La Wallonie n’a pas pris la mesure du défi démographique

Si Bruxelles se prépare depuis 2011 – et le lancement de son « plan écoles » – à faire face au boum démographique, la Wallonie ne sera pas non plus épargnée. Dans un récent communiqué, le Segec (Secrétariat général de l’Enseignement catholique) épingle que nous serons 12 millions de Belges d’ici 2030. La croissance des effectifs dans l’enseignement primaire et secondaire de la capitale est évaluée à 30%. En région wallonne, elle atteindra les 11,3%. Cela signifie donc que, de Wavre à Arlon en passant par Liège et Namur, il faudra construire de nouvelles écoles pour accueillir un public toujours plus nombreux.

60.000 nouveaux élèves d’ici 2020

Le Segec – qui base son intervention sur les prévisions de croissance démographique du Bureau du plan – tire alors la sonnette d’alarme : les Wallons aussi doivent prendre la mesure du défi démographique et adapter leurs infrastructures. « Alors que l’enseignement se profile comme un des enjeux essentiels des prochains scrutins électoraux, l’attention des responsables politiques, souvent focalisée à juste titre sur la qualité des performances éducatives, devra donc se porter également sur les aspects quantitatifs de l’offre scolaire ».

Bien sûr, l’accroissement démographique se répartira inégalement dans le temps et entre les trois régions du pays.
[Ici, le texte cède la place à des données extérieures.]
/-- Phase 3 and increment -9.0 (k + j = -6): under EUCLIDEAN, and under FMOD. -/
theorem witness_IntegerIncrementReadsExactEntries :
    let s (wm : WrapMode) := playing wm ramp4 4#16 0x40400000#32 0xC1100000#32
    ∀ wm ∈ [WrapMode.euclidean, WrapMode.fmod],
      (s wm).mode = .active ∧ 3 < (s wm).tableLen.toNat ∧ (s wm).params.wrapMode = wm ∧
        f32IsFinite (s wm).index = true ∧ f32Scaled (s wm).index = ((3 * f32Unit : Nat) : Int) ∧
        f32IsFinite (s wm).incr = true ∧ f32Scaled (s wm).incr = -9 * (f32Unit : Int) ∧
        Memory.read (s wm).table 3 = some 0x3F400000#32 ∧
        Memory.read (s wm).table ((3 + 1) % (s wm).tableLen.toNat) = some 0x00000000#32 ∧
        f32IsFinite 0x3F400000#32 = true ∧ f32IsFinite 0x00000000#32 = true ∧
        (((3 : Nat) : Int) + -9).natAbs ≤ 2 ^ 24 := by decide

/-- FMOD's non-negative clause at its boundary, k + j = 0; and the largest sum that is exact. -/
theorem witness_IntegerIncrementReadsExactEntries_bounds :
    f32Sign 0x40400000#32 = false ∧ (0 : Int) ≤ ((3 : Nat) : Int) + -3 ∧
      (((3 : Nat) : Int) + 16777213).natAbs ≤ 2 ^ 24 := by decide

/-- The smallest phase, -0.0; and the last interval of the longest table. -/
theorem witness_BlendWeightIsExactAndResultNeverNaN :
    (f32IsFinite 0x80000000#32 = true ∧ ((0 * f32Unit : Nat) : Int) ≤ f32Scaled 0x80000000#32 ∧
        f32Scaled 0x80000000#32 < (((0 + 1) * f32Unit : Nat) : Int)) ∧
      (f32IsFinite 0x477FFEFF#32 = true ∧ ((65534 * f32Unit : Nat) : Int) ≤ f32Scaled 0x477FFEFF#32 ∧
        f32Scaled 0x477FFEFF#32 < (((65534 + 1) * f32Unit : Nat) : Int) ∧ 65534 + 1 ≤ 65535) ∧
      f32IsFinite 0x7F7FFFFF#32 = true ∧ f32IsFinite 0x3F800000#32 = true := by decide

theorem witness_IntegerPhaseIsExactLookup :
    65535 ≤ 65535 ∧ f32IsFinite 0x80000000#32 = true ∧ f32IsFinite 0x00000000#32 = true := by decide

theorem ramp4_nominal (a : Nat) (v : F32) (h : Memory.read ramp4 a = some v) :
    f32IsFinite v = true ∧ f32Magnitude v ≤ f32Unit := by
  have hm : (a, v) ∈ ramp4 := Memory.mem_of_read _ _ _ h
  simp only [ramp4, List.mem_cons, Prod.mk.injEq, List.not_mem_nil, or_false] at hm
  obtain ⟨-, rfl⟩ | ⟨-, rfl⟩ | ⟨-, rfl⟩ | ⟨-, rfl⟩ := hm <;> decide

theorem witness_LerpStaysInNominalRange :
    (∀ (a : Nat) (v : F32), a < frozen.tableLen.toNat → Memory.read frozen.table a = some v →
      f32IsFinite v = true ∧ f32Magnitude v ≤ f32Unit) ∧ lerp frozen 0x3F000000#32 = .ok 0x3E000000#32 :=
  ⟨fun a v _ h => ramp4_nominal a v h, of_toOption _ _ (by decide)⟩

theorem witness_SampleIgnoresEntriesPastTheLength :
    ∃ t, 1 ≤ longer.tableLen.toNat ∧
      (∀ a, a < longer.tableLen.toNat → Memory.read ramp4 a = Memory.read longer.table a) ∧
      exec .getSample longer = .next t :=
  ⟨{ longer with index := 0x3F800000#32, response := some ⟨.ok, 0#32⟩ }, by decide, by decide, of_nextOf _ _ (by decide)⟩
Bruxelles sera plus touchée (+15,4%) que ses voisines wallonnes (+9,4%) et flamandes (+8,5%). Les classes du fondamental devront être l’objet de toutes les attentions dans les prochaines années… avant le secondaire d’ici à 2020. Quand on sait qu’il faut 5 ou 6 ans pour construire une nouvelle école, il est temps d’y penser. Hors Bruxelles, la croissance des effectifs scolaires, pour l’ensemble de la Région wallonne, s’élèvera pour la période 2012-2030 à 7,2% en maternel et environ 11,3% dans l’enseignement obligatoire.

Pour résumer, la population des 0 à 14 ans en Fédération Wallonie-Bruxelles augmentera de 61.311 élèves d’ici 2020.

Les provinces de Liège et du Brabant wallon sont les plus concernées

Toutes les régions et villes de Wallonie ne seront pas touchées de la même manière. Dans l’enseignement maternel, les taux de croissance les plus élevés sont attendus à Bruxelles, Bastogne, Waremme, Huy, Liège, Neufchâteau et Marche-en-Famenne. Dans le sud-Luxembourg, on note plutôt une évolution à la baisse à Arlon et Virton. Dans l’enseignement primaire et secondaire, l’évolution attendue des effectifs à scolariser est partout supérieure à 10%… sauf encore une fois dans le sud-Luxembourg et quelques villes hennuyères comme Mouscron, Tournai et Thuin. La palme revient à Bruxelles, avec un taux de croissance au secondaire de 32,9% en 2030 par rapport aux effectifs de 2012.

Reste à envisager les coûts de ces nouvelles constructions, de préférence « en dur » (mais on se doute que les autorités préfèreront plutôt investir dans du préfabriqué… ces bâtiments provisoires qui deviennent souvent définitifs) que l’on pourrait chiffrer à plusieurs centaines de millions d’euros, sachant qu’une école primaire moyenne peut accueillir de 200 à 300 élèves et qu’une école secondaire « familiale » tourne autour des 600-700 adolescents. Sans oublier les enseignants qu’il faudra alors recruter dans les prochaines années… et il est à craindre que les 1.250 profs que Mme Simonet compte engager – ou stabiliser – prochainement ne suffiront pas… Il en faudra au moins le double!